Такая женщина - [16]

Шрифт
Интервал

— Представь себе, нет, — отрезала Вера. — Послушай, Кирка, а тебе не надоело?

— Что надоело?

— Порхать… Все же ты не девочка.

Этого Кира от нее не ожидала. Выходило, что единственная подруга считает ее легкомысленной бабочкой, порхающей с цветка на цветок и, так сказать, вкушающей нектар жизни.

— Я не порхаю… я ищу. Я думала — ты понимаешь… — помолчав, ответила она. — Проблема заключается в том, что, наверное, я ищу то, чего нет!
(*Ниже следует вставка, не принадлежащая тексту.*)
/-- A setting of the online tests comes into force (R471). -/
def State.applyTestSetting (s : State) : State :=
  match s.tests.setting with
  | some v =>
    ((s.setFld Fld.testEnable (v % 16)).setFld Fld.testPeriod (v / 16 % 65536)).onTests (fun t => { t with setting := none })
  | none => s

-- steps (R48, R155, R158)

/-- Lists with records. -/
def State.activeLists (s : State) : List ListId := (s.cores.lists.filter (fun e => e.2 ≠ [])).map (fun e => e.1)

/-- A key of a step counter c0 to c47 (R155, R178). -/
def Reg.isStepCount (k : Nat) : Bool :=
  decide (0x100000 ≤ k ∧ k < 0x2C0000 ∧ (k < 0x1C0000 ∨ 0x200000 ≤ k) ∧ 0x100 ≤ k % 0x1000 ∧ k % 0x1000 < 0x1C0)

/-- Phase p starts at this offset and is in use. -/
def State.phaseValid (s : State) (p : Nat) : Bool := s.fld (Fld.phaseValid p) = 1

/-- Phase p released to every sequencer (R48): one that waits for it goes on. -/
def State.releasePhase (s : State) (p : Nat) : State :=
  (List.range 384).foldl (fun s l =>
    let s1 := s.setFld (Fld.released l) (setBit (s.fld (Fld.released l)) p)
    if s1.fld (Fld.seqState l) = 1 && s1.fld (Fld.seqWait l) = 1 &&
        ((s1.list l)[s1.fld (Fld.seqNext l)]?).any (fun r => r.phase = p) then
      s1.setSeq l 0 0
    else s1) s

/-- Valid phases whose release offset has passed. -/
def State.duePhases (s : State) : List Nat :=
  (List.range 16).filter (fun p => s.phaseValid p && decide (s.tick.stepTime + s.fld (Fld.phaseStart p) * 10 ≤ s.now))

/-- A queue as it stands at the tick: kept for an abort (R296), and the count that the step will see (R64). -/
def State.latchStart (s : State) : State :=
  { s with queues := s.queues.map (fun e => (e.1, { e.2 with tickPos := e.2.pos, tickWin := e.2.win, seenL := e.2.latL })) }

/-- Sequencers at the start of a step (R155, R158): step counters clear, next record 0, issuing where the list has records. -/
def State.startSeqs (s : State) : State :=
  let s1 : State := { s with regs := s.regs.filter (fun e => !Reg.isStepCount e.1) }
  let s2 := (List.range 384).foldl (fun s l => s.setFld (Fld.released l) 0) s1
  (s.activeLists.foldl (fun s l => s.seqTo l 0) s2).onCores (fun c => { c with
    bufFirst := [], refetching := [], firstDone := [], replay := [], passed := [] })

/-- A step starts: the step of the tick in progress (R158, R198, R330). -/
def State.startStep (s : State) : State :=
  let s1 := (s.startSeqs.latchStart).onTick (fun t =>
    { t with stepRunning := true, stepTick := t.record.number, stepTime := t.record.time, rerun := false })
  let s2 : State := { s1 with
    memory := { s1.memory with undo := [], undoFull := false }
    fabric := { s1.fabric with rankNext := [], tickInstances := s1.fabric.instances } }
  let s3 := s2.duePhases.foldl (fun s p => s.releasePhase p) s2
  let s4 := (List.range 384).foldl (fun s l => s.refreshPhases l) s3
  let s5 := if (List.range 192).any (fun n => s4.migrating n) then s4.excursion 2 else s4
  s5.checkStepEnd

/-- L and F of the measurement queues latched together, at every tick (R64, R295): the room follows; a step that runs goes on seeing
the count it started with. -/
def State.latchQueues (s : State) : State :=
  { s with queues := s.queues.map (fun e =>
      if (s.qdef? e.1).any (fun d => d.measurement) then
        (e.1, { e.2 with
          latL := e.2.pos.l
          latF := e.2.pos.f
          win := e.2.win.filter (fun w => decide (e.2.pos.f ≤ w.1))
          tail := e.2.tail.filter (fun p => e.2.pos.f ≤ p) })
      else e) }

-- abort-step (R53, R56, R296)

/-- What is left of the writers' waiting writes when a step is aborted. -/
def Origin.survives (o : Origin) : Bool :=
  match o with
  | .host | .framer | .firmware => true
  | _ => false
— Мужчину, достойного тебя? — уточнила Вера.

— Мужчину, которому можно верить… А таких нет. Не существует на свете.

— Я же нашла — значит, существуют!

— Тебе повезло, — возразила Кира. — Тебе достался последний экземпляр. Не могла же она сказать, что Верин муж не пропускает ни одного удобного случая притиснуть ее в темном уголке…

Настроение было испорчено, и она собралась вешать трубку, но Вера, наверное, устыдясь, что взяла себе этот последний экземпляр, решила восстановить справедливость.
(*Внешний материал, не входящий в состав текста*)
-- ==== Sys2Proof/Machine/FabricCmd.lean ====
section
/-! DEFINITION. Fabric and peer commands (R334, R335, R503). Every change of the tables names an effective tick and is judged
after the changes already accepted for ticks up to it (R69). -/
namespace Sys2Proof.Machine

/-- FABRIC_SET_IDENTITY (R309, R335). -/
def execFabricSetIdentity (k : Nat) (s : State) : Result :=
  ifUnit (mbxOk k) (s.command k 0x0801 (fun _ => 4) (fun _ m => firstBad [(decide (2 ^ 13 ≤ m.get 0 4), 1)]) (fun s m =>
    if s.bound then s.wrongState k m
    else (((s.setFld Fld.pod (m.get 0 1)).setFld Fld.sled (m.get 1 1)).setFld Fld.idValid 1).done k m []))

/-- FABRIC_STATUS (R334): the device page, then FAB_PORT_STATUS_p of every port. -/
def execFabricStatus (k : Nat) (s : State) : Result :=
  ifUnit (mbxOk k) (s.plain k 0x0802 (fun s m =>
    s.done k m (s.regPage Reg.fabDevId 0x38 ++ (List.range 48).flatMap (fun p => s.reg32 (Reg.portStatus p)))))

-- peers

/-- Body length of a peer command: the head, and `count` entries of `size` bytes padded to 4. -/
def peerLength (limit size : Nat) (m : Msg) : Nat :=
  let n := m.get 0 4
  if m.len < 16 then 20
  else if 1 ≤ n ∧ n ≤ limit then 16 + (size * n + 3) / 4 * 4
  else m.len

/-- A peer entry (R327). -/
def Peer.ofWord (w : Nat) : Peer := ⟨w % 65536, bitOf w 16, bitOf w 17⟩

/-- Peer entries of a PEER_ADD with their body offsets. -/
def peerWords (m : Msg) : List (Nat × Nat) := (List.range (m.get 0 4)).map (fun i => (16 + 4 * i, m.get (16 + 4 * i) 4))

/-- PEER_ADD (R335, R503). -/
def execPeerAdd (k : Nat) (s : State) : Result :=
  ifUnit (mbxOk k) (s.command k 0x0803 (peerLength 1008 4)
    (fun _ m => firstBad ((decide (m.get 0 4 = 0 ∨ 1008 < m.get 0 4), 0) :: (nonZero m 4 4, 4) ::
      (if m.get 0 4 ≤ 1008 then (peerWords m).map (fun e => (decide (2 ^ 18 ≤ e.2), e.1)) else []))) (fun s m =>
    let t := m.get 8 8
    let ps := (s.asOf t).fabric.peers
    let ws := peerWords m
    if !s.admitted then s.wrongState k m
    else
      match List.find? (fun (e : Nat × Nat) => ps.any (fun p => p.2.gdn = e.2 % 65536) ||
          ws.any (fun d => decide (d.1 < e.1) && decide (d.2 % 65536 = e.2 % 65536))) ws with
      | some e => s.badField k m e.1
      | none =>
        if 65536 < ps.length + ws.length then s.reject k m Status.tableFull 65536
        else
          match s.tooSoon t with
          | some e => s.reject k m Status.tickTooSoon e
          | none => (s.accept t (.peerAdd (ws.map (fun e => Peer.ofWord e.2)))).done k m []))

/-- Numbers of a PEER_REMOVE with their body offsets. -/
def removeNumbers (m : Msg) : List (Nat × Nat) := (List.range (m.get 0 4)).map (fun i => (16 + 2 * i, m.get (16 + 2 * i) 2))

/-- A group that names this peer. -/
def State.grouped (s : State) (g : Nat) : Bool :=
  s.fabric.peers.any (fun p => decide (p.2.gdn = g) && s.fabric.groups.any (fun e => p.1 ∈ e.2))

/-- PEER_REMOVE (R335, R503). -/
def execPeerRemove (k : Nat) (s : State) : Result :=
  ifUnit (mbxOk k) (s.command k 0x0804 (peerLength 2016 2)
    (fun _ m => firstBad [(decide (m.get 0 4 = 0 ∨ 2016 < m.get 0 4), 0), (nonZero m 4 4, 4),
      (decide (m.get 0 4 % 2 = 1) && nonZero m (16 + 2 * m.get 0 4) 2, 16 + 2 * m.get 0 4)]) (fun s m =>
    let t := m.get 8 8
    let then_ := s.asOf t
    let gs := removeNumbers m
    if !s.admitted then s.wrongState k m
    else
      match List.find? (fun (e : Nat × Nat) => !then_.fabric.peers.any (fun p => p.2.gdn = e.2)) gs,
          List.find? (fun (e : Nat × Nat) => then_.grouped e.2) gs, s.tooSoon t with
      | some e, _, _ => s.reject k m Status.notFound e.2
      | none, some e, _ => s.badField k m e.1
      | none, none, some e => s.reject k m Status.tickTooSoon e
      | none, none, none => (s.accept t (.peerRemove (gs.map (fun e => e.2)))).done k m []))

/-- PEER_STATUS (R335): entry, index, lowest sequence number not performed, requests not acknowledged, and the bitmap. -/
def execPeerStatus (k : Nat) (s : State) : Result :=
  ifUnit (mbxOk k) (s.command k 0x0805 (fun _ => 4) (fun _ m => firstBad [(nonZero m 2 2, 2)]) (fun s m =>
    let g := m.get 0 2
    if !s.admitted then s.wrongState k m
    else
      match List.find? (fun (e : Nat × Peer) => decide (e.2.gdn = g)) s.fabric.peers with
      | none => s.reject k m Status.notFound g
      | some e =>
        let r := s.rxRec g
        let bits := (List.range 1024).foldl (fun v i => if (r.low + 1 + i) % 2 ^ 32 ∈ r.above then setBit v i else v) 0
        s.done k m (toLE 4 (g + (if e.2.collective then 2 ^ 16 else 0) + (if e.2.queue then 2 ^ 17 else 0)) ++ toLE 4 e.1
          ++ toLE 4 r.low ++ toLE 4 ((s.fabric.out.filter (fun o => o.dst = g)).length) ++ toLE 128 bits)))

-- groups

/-- The group entry of a GROUP_SET (R327, R335): inline after the head, or read from host memory. -/
def groupBytes (m : Msg) (ext : List Byte) : List Byte :=
  if m.get 8 8 = 0 then slice m.body 24 (m.get 16 4) else ext.take (m.get 16 4)

/-- Member count and the entry's length with its padding. -/
def groupCount (b : List Byte) : Nat := fieldLE b 2 2 + 1
def groupSize (n : Nat) : Nat := 8 + (2 * n + 7) / 8 * 8
def groupMembers (b : List Byte) : List Nat := (List.range (groupCount b)).map (fun i => fieldLE b (8 + 2 * i) 2)

/-- Wrong fields of a group entry that is whole, by offset in the entry; `ps`: the peers it may name. -/
def groupBad (b : List Byte) (ps : Tab Peer) : Option Nat :=
  let ms := (groupMembers b).zipIdx
  firstBad ((decide (1024 ≤ fieldLE b 0 2), 0) :: (decide (fieldLE b 4 4 ≠ 0), 4) ::
    ms.map (fun e => ((Tab.find? ps e.1).isNone || ms.any (fun d => decide (d.2 < e.2) && decide (d.1 = e.1)), 8 + 2 * e.2)) ++
    [((b.drop (8 + 2 * groupCount b)).any (fun x => decide (x ≠ 0)), 8 + 2 * groupCount b)])

/-- GROUP_SET (R334, R335, R403). A wrong field of an entry read from host memory is named by the offset of its address. -/
def execGroupSet (k : Nat) (ext : List Byte) (s : State) : Result :=
  ifUnit (mbxOk k) (s.command k 0x0806 (fun m => if m.len < 24 then 24 else if m.get 8 8 = 0 then 24 + m.get 16 4 else 24)
    (fun s m =>
      let b := groupBytes m ext
      firstBad [(nonZero m 20 4, 20), (s.isRemote k && decide (m.get 8 8 ≠ 0), 8),
        (decide (b.length ≠ m.get 16 4) || decide (b.length < 8) || decide (b.length ≠ groupSize (groupCount b)), 16)]) (fun s m =>
    let t := m.get 0 8
    let b := groupBytes m ext
    let s1 := if m.get 8 8 = 0 then s else s.send (.hostRead (m.get 8 8) (m.get 16 4))
    if !s.admitted then s.wrongState k m
    else
      match groupBad b (s.asOf t).fabric.peers, s.tooSoon t with
      | some off, _ => s1.badField k m (if m.get 8 8 = 0 then 24 + off else 8)
      | none, some e => s1.reject k m Status.tickTooSoon e
      | none, none =>
        if 1024 ≤ (s.asOf t).fabric.groups.length ∧ (Tab.find? (s.asOf t).fabric.groups (fieldLE b 0 2)).isNone then
          s1.reject k m Status.tableFull 1024
        else (s1.accept t (.groupSet (fieldLE b 0 2) (groupMembers b))).done k m []))

-- routes and ports

/-- A route entry (R335). -/
def routeOf (b : List Byte) : Route :=
  let f (off n : Nat) := fieldLE b off n
  ⟨f 0 1, if bitOf (f 1 1) 0 then some (f 2 2, f 4 1) else none, if bitOf (f 1 1) 1 then some (f 6 2, f 5 1) else none⟩

/-- Wrong fields of the route entries, by body offset. -/
def routesBad (m : Msg) (pod : Nat) : List (Bool × Nat) :=
  (List.range (m.get 0 1)).flatMap (fun i =>
    let o := 4 + 8 * i
    let r := routeOf (slice m.body o 8)
    let gwBad (g : Option (Nat × Nat)) : Bool := g.any (fun e => decide (podOf e.1 ≠ pod))
    let portBad (g : Option (Nat × Nat)) : Bool := g.any (fun e => decide (e.2 < 40 ∨ 47 < e.2))
    [(decide (r.pod = pod) || (List.range i).any (fun j => decide (m.get (4 + 8 * j) 1 = r.pod)), o),
      (decide (4 ≤ m.get (o + 1) 1), o + 1), (gwBad r.gw1, o + 2), (portBad r.gw1, o + 4), (portBad r.gw2, o + 5), (gwBad r.gw2, o + 6)])

/-- ROUTE_SET_OPTICAL (R335): the whole cross-pod route table replaced. -/
def execRouteSetOptical (k : Nat) (s : State) : Result :=
  ifUnit (mbxOk k) (s.command k 0x0807 (fun m => if m.len < 4 ∨ m.get 0 1 = 0 then max 12 m.len else 4 + 8 * m.get 0 1)
    (fun s m => firstBad ((decide (m.get 0 1 = 0), 0) :: (nonZero m 1 3, 1) :: routesBad m (podOf s.gdn))) (fun s m =>
    if s.bound then s.wrongState k m
    else
      let rs := (List.range (m.get 0 1)).map (fun i => routeOf (slice m.body (4 + 8 * i) 8))
      (State.reroute s (s.onFabric (fun f => { f with routes := rs }))).done k m []))

/-- PORT_STATUS (R333, R335). -/
def execPortStatus (k : Nat) (s : State) : Result :=
  ifUnit (mbxOk k) (s.command k 0x0808 (fun _ => 4) (fun _ m => firstBad [(decide (47 < m.get 0 1), 0), (nonZero m 1 3, 1)]) (fun s m =>
    s.done k m (s.regPage (Reg.portPage (m.get 0 1)) 0x30)))

/-- PORT_RETRAIN (R308, R335): each port named trains again with all its lanes. -/
def execPortRetrain (k : Nat) (s : State) : Result :=
  ifUnit (mbxOk k) (s.command k 0x0809 (fun _ => 4)
    (fun _ m => firstBad [(decide (47 < m.get 0 1 ∧ m.get 0 1 ≠ 0xFF), 0), (nonZero m 1 3, 1)]) (fun s m =>
    if s.bound then s.wrongState k m
    else s.startLong k m [] (fun s =>
      (if m.get 0 1 = 0xFF then List.range 48 else [m.get 0 1]).foldl (fun s p => s.trainPort p) s)))

end Sys2Proof.Machine
end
— Черт с тобой, — сказала она. — Чего не сделаешь ради любимой подруги… Ну, хочешь, я ему позвоню и приглашу в гости — скажу, что испекла пирог с капустой. Тем более что я его и вправду испекла… хочешь?

Вечером того же дня они вчетвером съели обещанный пирог, посмотрели по телевизору программу «Время», бурно обсудили новости и, не сойдясь во мнениях, чуть не поругались. Безапелляционная Вера, что называется, ловила на лету каждое слово Горбачева, воспринимая всякое инакомыслие как личное оскорбление; ее муж и Кира составляли оппозицию.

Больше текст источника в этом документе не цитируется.